__WHAT IS BEING ASKED__
Since only part of the material below is wanted, output exactly the lines from the one with "theorem test_text_invalid_refused : Text.ofBytes?" up to and including the one with "theorem test_decode_rxstep : decode".

----------

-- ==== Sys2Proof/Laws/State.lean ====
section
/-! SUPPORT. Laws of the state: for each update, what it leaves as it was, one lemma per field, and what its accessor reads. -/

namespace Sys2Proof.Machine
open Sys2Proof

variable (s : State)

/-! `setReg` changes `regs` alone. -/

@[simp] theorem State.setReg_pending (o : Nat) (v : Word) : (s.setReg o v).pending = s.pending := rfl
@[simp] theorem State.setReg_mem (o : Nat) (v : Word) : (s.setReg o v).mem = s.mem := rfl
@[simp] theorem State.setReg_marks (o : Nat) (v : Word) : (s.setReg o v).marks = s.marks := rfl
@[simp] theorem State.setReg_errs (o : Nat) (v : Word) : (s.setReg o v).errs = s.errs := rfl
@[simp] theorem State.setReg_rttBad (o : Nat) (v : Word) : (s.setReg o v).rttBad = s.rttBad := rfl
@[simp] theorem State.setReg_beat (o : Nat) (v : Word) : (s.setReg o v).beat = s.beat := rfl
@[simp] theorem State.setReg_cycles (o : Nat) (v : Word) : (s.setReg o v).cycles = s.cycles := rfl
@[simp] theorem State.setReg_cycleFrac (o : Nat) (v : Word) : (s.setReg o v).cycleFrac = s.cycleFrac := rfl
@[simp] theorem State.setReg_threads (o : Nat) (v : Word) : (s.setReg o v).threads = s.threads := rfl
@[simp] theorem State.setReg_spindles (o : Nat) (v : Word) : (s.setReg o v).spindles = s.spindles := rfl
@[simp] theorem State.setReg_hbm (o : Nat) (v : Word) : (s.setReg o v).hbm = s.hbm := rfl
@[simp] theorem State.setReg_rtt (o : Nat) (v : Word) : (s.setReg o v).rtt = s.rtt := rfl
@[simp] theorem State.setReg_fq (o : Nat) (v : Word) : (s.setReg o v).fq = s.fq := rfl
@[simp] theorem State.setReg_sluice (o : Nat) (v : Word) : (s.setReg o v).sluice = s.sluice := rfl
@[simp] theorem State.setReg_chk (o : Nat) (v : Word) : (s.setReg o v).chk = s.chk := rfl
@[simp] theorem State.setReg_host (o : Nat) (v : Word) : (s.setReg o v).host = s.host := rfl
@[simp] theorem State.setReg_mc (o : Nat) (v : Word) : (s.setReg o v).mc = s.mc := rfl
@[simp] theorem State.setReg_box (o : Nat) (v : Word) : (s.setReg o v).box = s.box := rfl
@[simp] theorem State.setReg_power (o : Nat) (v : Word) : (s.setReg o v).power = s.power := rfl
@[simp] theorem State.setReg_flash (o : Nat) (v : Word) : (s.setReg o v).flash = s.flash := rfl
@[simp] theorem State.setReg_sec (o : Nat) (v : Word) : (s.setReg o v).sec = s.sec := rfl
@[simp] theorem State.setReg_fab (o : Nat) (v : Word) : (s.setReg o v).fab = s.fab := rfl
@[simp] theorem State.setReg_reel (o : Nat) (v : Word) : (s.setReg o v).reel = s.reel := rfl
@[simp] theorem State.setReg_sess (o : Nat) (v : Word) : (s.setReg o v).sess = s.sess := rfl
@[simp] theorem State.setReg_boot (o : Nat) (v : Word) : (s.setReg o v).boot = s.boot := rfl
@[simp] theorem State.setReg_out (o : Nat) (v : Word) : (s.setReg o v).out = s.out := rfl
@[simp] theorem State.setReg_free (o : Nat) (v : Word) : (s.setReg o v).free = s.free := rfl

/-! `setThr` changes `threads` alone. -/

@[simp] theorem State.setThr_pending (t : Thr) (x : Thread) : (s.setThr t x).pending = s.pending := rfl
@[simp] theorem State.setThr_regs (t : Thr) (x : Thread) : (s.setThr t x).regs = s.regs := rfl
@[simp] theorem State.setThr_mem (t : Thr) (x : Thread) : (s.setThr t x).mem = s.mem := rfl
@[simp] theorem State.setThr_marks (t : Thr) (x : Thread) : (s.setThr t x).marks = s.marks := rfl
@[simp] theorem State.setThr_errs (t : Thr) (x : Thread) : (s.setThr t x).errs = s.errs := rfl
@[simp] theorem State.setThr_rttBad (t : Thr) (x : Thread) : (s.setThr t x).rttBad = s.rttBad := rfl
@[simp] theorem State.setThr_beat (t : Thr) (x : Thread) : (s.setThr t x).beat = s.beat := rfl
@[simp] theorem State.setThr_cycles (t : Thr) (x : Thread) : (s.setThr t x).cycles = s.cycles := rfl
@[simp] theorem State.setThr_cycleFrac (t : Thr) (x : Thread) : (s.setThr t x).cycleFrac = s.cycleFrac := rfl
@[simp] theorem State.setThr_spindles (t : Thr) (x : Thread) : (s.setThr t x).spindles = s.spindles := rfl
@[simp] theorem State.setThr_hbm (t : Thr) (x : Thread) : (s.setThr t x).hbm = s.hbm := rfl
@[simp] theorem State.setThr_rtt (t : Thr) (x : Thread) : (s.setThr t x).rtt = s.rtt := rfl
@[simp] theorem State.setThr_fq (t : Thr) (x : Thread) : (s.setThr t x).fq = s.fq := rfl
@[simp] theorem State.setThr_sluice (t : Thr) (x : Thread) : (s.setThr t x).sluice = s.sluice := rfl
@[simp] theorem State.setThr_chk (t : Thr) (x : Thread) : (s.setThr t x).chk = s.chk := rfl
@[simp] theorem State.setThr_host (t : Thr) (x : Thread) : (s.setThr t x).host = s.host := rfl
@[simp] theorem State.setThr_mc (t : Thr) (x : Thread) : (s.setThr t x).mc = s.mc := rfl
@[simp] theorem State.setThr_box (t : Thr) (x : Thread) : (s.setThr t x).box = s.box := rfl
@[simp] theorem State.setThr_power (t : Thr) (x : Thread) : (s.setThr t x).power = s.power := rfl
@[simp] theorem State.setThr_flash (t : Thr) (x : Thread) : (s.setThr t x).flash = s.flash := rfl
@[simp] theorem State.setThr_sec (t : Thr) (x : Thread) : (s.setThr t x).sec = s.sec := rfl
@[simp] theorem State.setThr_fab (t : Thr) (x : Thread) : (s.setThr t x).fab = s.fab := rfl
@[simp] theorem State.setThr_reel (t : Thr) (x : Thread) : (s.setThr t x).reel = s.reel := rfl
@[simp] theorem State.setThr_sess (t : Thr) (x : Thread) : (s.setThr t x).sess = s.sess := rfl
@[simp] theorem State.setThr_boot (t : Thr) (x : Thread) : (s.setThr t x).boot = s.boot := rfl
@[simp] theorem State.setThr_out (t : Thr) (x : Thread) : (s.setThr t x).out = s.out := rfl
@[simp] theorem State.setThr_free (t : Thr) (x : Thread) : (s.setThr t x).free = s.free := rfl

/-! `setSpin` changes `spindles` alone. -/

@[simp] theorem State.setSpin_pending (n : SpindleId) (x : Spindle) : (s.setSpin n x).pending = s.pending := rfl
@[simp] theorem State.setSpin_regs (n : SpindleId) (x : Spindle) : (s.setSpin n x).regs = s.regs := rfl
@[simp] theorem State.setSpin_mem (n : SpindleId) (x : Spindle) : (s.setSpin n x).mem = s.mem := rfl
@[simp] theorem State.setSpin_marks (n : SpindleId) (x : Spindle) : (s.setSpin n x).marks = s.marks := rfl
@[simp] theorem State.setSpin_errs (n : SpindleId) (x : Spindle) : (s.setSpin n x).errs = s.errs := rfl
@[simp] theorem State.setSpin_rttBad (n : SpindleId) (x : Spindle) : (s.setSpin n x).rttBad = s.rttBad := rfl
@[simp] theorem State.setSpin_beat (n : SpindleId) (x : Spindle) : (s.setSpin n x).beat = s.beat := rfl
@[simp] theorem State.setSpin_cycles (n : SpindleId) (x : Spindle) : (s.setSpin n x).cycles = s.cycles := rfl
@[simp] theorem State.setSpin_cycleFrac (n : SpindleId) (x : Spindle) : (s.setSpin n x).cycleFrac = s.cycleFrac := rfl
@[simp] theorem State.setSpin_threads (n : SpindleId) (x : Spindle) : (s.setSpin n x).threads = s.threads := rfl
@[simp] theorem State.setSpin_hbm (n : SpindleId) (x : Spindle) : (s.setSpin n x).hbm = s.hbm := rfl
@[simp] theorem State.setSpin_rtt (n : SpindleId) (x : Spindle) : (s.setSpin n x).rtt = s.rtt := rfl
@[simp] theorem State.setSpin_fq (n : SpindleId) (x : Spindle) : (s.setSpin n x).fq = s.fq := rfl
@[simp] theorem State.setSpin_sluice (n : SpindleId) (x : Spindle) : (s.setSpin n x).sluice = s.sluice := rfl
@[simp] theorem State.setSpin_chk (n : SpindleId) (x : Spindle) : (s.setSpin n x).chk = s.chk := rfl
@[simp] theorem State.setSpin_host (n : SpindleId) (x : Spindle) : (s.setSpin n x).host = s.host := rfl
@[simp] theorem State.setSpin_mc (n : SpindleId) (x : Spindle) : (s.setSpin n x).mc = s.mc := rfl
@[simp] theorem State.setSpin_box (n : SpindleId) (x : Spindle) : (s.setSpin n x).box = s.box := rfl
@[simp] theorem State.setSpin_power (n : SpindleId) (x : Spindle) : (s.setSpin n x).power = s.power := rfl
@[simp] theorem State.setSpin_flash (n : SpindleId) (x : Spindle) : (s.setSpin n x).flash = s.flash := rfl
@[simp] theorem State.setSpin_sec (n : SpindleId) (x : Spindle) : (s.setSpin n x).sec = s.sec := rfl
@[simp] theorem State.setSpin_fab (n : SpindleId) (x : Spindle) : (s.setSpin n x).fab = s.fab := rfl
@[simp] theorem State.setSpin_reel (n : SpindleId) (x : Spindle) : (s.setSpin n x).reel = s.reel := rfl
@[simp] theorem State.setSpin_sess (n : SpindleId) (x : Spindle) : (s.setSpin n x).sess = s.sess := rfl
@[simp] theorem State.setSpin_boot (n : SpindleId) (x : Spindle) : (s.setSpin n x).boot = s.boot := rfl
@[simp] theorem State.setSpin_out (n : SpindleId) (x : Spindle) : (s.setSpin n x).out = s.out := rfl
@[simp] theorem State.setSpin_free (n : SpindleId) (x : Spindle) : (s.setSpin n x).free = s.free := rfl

----------

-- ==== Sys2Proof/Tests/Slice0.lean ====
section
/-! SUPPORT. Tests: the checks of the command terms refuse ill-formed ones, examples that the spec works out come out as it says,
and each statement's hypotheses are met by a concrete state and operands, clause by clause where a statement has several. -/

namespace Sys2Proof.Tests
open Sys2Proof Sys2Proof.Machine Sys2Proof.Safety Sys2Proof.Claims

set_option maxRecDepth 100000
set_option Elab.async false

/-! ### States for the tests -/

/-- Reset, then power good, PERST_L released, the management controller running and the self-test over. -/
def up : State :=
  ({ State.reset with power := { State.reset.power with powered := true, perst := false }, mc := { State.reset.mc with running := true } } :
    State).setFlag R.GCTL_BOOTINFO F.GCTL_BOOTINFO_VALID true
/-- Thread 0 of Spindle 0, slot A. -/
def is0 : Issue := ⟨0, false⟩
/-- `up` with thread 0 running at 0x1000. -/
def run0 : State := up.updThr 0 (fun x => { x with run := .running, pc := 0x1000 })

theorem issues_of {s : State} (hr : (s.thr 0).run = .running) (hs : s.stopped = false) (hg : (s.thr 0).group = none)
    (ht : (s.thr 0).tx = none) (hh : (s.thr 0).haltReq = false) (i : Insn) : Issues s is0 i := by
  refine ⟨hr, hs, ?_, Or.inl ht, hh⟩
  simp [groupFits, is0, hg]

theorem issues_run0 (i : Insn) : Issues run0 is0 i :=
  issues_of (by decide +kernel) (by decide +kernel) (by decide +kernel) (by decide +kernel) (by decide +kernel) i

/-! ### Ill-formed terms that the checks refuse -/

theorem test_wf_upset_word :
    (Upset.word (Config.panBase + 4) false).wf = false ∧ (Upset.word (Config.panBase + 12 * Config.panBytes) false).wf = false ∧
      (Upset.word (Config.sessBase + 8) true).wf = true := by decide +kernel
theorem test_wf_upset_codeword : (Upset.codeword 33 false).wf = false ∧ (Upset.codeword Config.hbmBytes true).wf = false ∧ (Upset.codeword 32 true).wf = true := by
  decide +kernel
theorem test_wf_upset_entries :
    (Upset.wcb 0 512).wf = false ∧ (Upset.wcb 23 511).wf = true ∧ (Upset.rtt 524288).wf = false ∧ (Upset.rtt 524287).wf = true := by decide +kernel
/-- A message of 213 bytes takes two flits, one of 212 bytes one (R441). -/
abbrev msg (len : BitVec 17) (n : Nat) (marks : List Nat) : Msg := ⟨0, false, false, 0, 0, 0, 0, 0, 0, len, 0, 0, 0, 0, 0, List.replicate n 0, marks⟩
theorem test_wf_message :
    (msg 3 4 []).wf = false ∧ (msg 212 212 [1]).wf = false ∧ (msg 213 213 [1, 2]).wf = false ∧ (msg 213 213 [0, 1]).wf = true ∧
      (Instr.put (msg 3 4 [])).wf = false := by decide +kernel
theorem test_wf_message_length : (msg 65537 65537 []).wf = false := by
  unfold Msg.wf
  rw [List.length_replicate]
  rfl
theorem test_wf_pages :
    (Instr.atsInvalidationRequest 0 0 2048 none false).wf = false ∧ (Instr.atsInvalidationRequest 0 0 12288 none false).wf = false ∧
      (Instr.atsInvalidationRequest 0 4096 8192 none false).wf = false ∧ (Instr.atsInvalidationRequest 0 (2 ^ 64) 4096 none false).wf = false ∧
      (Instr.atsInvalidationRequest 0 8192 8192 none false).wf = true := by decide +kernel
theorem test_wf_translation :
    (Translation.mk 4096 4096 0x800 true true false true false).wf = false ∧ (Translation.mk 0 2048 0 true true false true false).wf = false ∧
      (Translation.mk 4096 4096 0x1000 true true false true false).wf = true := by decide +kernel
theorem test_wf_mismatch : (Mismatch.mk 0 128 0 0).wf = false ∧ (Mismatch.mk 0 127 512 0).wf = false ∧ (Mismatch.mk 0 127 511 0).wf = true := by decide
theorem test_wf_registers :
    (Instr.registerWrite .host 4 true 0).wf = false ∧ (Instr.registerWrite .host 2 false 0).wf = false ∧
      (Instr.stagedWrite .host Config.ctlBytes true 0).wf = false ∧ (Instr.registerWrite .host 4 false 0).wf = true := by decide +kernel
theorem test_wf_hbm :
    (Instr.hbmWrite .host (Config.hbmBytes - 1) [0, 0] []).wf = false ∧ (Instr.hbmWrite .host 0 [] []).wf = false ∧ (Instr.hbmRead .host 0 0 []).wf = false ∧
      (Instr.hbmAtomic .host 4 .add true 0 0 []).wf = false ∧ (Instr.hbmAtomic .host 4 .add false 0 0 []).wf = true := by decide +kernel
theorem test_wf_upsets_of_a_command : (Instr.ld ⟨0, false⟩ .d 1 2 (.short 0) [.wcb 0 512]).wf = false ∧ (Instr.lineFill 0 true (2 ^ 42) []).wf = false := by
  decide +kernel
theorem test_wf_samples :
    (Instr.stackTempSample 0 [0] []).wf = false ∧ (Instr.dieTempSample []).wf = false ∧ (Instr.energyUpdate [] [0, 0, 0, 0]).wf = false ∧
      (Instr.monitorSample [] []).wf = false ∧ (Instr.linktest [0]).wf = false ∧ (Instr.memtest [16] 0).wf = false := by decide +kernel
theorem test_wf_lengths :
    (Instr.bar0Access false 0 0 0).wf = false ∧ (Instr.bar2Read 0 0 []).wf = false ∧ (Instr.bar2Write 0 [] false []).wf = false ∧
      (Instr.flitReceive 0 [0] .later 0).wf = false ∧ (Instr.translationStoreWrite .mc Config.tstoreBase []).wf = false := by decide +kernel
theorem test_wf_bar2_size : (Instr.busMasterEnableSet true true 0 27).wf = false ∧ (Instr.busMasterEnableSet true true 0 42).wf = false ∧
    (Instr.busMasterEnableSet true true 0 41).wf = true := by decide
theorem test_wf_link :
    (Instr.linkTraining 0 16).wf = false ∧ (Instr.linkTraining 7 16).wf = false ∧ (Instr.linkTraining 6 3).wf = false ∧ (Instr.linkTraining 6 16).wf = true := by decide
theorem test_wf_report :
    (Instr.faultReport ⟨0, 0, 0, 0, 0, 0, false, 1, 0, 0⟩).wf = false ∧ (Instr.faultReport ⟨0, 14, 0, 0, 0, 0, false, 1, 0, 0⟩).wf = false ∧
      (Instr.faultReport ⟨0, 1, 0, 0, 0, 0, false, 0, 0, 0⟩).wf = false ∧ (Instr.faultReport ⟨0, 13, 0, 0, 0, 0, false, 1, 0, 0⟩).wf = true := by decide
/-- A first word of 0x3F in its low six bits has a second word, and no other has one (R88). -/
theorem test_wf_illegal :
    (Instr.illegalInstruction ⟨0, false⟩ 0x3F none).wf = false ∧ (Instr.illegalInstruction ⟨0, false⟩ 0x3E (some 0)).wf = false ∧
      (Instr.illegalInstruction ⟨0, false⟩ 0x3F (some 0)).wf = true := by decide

----------

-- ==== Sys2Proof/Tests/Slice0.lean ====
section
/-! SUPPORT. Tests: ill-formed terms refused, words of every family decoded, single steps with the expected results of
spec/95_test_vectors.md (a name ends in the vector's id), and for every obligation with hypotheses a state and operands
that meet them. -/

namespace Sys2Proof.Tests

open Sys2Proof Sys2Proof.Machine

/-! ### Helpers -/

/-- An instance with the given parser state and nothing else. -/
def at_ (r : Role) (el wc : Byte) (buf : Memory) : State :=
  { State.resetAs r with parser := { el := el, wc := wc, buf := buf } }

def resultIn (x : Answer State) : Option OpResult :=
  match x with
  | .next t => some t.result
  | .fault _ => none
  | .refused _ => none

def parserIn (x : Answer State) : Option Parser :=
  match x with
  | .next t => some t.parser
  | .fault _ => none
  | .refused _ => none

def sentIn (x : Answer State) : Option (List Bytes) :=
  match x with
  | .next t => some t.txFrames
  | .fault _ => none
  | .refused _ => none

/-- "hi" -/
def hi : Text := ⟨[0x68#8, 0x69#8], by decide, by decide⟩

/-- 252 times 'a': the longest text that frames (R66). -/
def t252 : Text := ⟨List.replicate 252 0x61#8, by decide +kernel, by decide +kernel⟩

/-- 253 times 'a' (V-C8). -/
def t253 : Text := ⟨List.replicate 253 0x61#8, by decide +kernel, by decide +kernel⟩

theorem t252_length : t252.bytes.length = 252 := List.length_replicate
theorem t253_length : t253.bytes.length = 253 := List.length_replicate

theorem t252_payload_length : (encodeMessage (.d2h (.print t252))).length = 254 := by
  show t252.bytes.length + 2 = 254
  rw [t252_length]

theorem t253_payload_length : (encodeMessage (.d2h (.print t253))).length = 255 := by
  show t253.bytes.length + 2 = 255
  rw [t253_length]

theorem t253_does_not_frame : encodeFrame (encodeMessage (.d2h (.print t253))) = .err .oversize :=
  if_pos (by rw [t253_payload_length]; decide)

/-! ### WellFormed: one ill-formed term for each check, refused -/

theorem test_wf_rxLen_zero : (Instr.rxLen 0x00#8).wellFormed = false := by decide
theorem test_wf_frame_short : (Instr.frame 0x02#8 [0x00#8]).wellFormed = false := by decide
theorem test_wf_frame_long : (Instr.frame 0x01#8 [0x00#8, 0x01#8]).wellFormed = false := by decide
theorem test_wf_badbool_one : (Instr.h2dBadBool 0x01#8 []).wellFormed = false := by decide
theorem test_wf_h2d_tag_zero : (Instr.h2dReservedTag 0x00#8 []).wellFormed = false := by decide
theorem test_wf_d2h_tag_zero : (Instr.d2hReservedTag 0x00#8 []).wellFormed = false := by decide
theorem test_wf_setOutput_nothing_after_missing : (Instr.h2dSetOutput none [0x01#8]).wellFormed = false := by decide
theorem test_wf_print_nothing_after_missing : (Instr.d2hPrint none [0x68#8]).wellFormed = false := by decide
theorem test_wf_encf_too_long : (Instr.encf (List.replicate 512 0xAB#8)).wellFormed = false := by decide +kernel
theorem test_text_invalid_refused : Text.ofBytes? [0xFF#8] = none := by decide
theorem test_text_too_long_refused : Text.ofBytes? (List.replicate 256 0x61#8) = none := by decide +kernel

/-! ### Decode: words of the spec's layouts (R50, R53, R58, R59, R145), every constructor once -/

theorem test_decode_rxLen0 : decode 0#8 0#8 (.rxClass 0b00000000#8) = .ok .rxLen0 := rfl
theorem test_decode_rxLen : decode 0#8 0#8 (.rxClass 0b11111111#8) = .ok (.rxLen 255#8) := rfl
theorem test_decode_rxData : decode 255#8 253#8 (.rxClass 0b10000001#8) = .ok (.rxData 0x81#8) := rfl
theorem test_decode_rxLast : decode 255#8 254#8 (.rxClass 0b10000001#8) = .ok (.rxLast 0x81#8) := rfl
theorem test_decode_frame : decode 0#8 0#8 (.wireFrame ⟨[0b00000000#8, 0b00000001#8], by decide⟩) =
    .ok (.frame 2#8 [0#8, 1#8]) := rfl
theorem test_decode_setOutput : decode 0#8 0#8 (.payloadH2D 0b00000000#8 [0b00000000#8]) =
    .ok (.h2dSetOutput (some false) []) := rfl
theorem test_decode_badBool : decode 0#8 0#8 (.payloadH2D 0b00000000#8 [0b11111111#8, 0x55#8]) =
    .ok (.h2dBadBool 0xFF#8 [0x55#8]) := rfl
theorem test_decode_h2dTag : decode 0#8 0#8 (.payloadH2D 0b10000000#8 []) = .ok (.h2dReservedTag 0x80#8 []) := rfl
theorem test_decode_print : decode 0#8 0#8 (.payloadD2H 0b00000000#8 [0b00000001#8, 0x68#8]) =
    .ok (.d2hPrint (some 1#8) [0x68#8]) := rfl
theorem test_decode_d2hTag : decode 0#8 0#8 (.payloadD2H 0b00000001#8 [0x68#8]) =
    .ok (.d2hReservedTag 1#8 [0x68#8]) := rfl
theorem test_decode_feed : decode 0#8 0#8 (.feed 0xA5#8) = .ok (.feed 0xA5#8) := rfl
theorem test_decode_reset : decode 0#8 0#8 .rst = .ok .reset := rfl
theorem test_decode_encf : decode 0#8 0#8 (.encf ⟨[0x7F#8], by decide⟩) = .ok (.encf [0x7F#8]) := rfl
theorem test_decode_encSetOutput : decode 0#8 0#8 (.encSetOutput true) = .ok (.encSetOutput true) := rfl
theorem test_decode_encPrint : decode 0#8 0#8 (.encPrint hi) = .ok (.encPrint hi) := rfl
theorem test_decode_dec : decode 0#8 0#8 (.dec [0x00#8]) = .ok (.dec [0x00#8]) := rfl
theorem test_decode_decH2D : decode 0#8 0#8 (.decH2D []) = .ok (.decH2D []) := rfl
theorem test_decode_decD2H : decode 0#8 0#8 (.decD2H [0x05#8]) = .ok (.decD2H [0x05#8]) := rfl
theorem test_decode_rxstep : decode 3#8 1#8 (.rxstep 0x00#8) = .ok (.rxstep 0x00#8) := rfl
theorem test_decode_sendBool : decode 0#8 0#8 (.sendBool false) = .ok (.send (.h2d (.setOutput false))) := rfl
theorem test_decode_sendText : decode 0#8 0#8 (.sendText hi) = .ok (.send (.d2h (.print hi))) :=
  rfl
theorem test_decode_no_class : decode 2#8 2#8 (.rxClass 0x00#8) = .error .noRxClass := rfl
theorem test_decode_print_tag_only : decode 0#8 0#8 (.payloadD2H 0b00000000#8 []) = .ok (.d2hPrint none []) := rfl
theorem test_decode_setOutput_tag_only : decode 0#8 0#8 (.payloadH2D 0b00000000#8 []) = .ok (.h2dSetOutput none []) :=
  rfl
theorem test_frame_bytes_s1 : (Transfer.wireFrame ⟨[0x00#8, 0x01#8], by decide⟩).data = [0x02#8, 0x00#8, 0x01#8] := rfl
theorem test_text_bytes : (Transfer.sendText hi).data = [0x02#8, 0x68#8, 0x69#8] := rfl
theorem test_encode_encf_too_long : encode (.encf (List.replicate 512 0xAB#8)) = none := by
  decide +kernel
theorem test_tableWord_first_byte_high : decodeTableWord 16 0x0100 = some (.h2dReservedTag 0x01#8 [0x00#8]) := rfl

----------

__ANSWER TO THIS EXERCISE__
theorem test_text_invalid_refused : Text.ofBytes? [0xFF#8] = none := by decide
theorem test_text_too_long_refused : Text.ofBytes? (List.replicate 256 0x61#8) = none := by decide +kernel

/-! ### Decode: words of the spec's layouts (R50, R53, R58, R59, R145), every constructor once -/

theorem test_decode_rxLen0 : decode 0#8 0#8 (.rxClass 0b00000000#8) = .ok .rxLen0 := rfl
theorem test_decode_rxLen : decode 0#8 0#8 (.rxClass 0b11111111#8) = .ok (.rxLen 255#8) := rfl
theorem test_decode_rxData : decode 255#8 253#8 (.rxClass 0b10000001#8) = .ok (.rxData 0x81#8) := rfl
theorem test_decode_rxLast : decode 255#8 254#8 (.rxClass 0b10000001#8) = .ok (.rxLast 0x81#8) := rfl
theorem test_decode_frame : decode 0#8 0#8 (.wireFrame ⟨[0b00000000#8, 0b00000001#8], by decide⟩) =
    .ok (.frame 2#8 [0#8, 1#8]) := rfl
theorem test_decode_setOutput : decode 0#8 0#8 (.payloadH2D 0b00000000#8 [0b00000000#8]) =
    .ok (.h2dSetOutput (some false) []) := rfl
theorem test_decode_badBool : decode 0#8 0#8 (.payloadH2D 0b00000000#8 [0b11111111#8, 0x55#8]) =
    .ok (.h2dBadBool 0xFF#8 [0x55#8]) := rfl
theorem test_decode_h2dTag : decode 0#8 0#8 (.payloadH2D 0b10000000#8 []) = .ok (.h2dReservedTag 0x80#8 []) := rfl
theorem test_decode_print : decode 0#8 0#8 (.payloadD2H 0b00000000#8 [0b00000001#8, 0x68#8]) =
    .ok (.d2hPrint (some 1#8) [0x68#8]) := rfl
theorem test_decode_d2hTag : decode 0#8 0#8 (.payloadD2H 0b00000001#8 [0x68#8]) =
    .ok (.d2hReservedTag 1#8 [0x68#8]) := rfl
theorem test_decode_feed : decode 0#8 0#8 (.feed 0xA5#8) = .ok (.feed 0xA5#8) := rfl
theorem test_decode_reset : decode 0#8 0#8 .rst = .ok .reset := rfl
theorem test_decode_encf : decode 0#8 0#8 (.encf ⟨[0x7F#8], by decide⟩) = .ok (.encf [0x7F#8]) := rfl
theorem test_decode_encSetOutput : decode 0#8 0#8 (.encSetOutput true) = .ok (.encSetOutput true) := rfl
theorem test_decode_encPrint : decode 0#8 0#8 (.encPrint hi) = .ok (.encPrint hi) := rfl
theorem test_decode_dec : decode 0#8 0#8 (.dec [0x00#8]) = .ok (.dec [0x00#8]) := rfl
theorem test_decode_decH2D : decode 0#8 0#8 (.decH2D []) = .ok (.decH2D []) := rfl
theorem test_decode_decD2H : decode 0#8 0#8 (.decD2H [0x05#8]) = .ok (.decD2H [0x05#8]) := rfl
theorem test_decode_rxstep : decode 3#8 1#8 (.rxstep 0x00#8) = .ok (.rxstep 0x00#8) := rfl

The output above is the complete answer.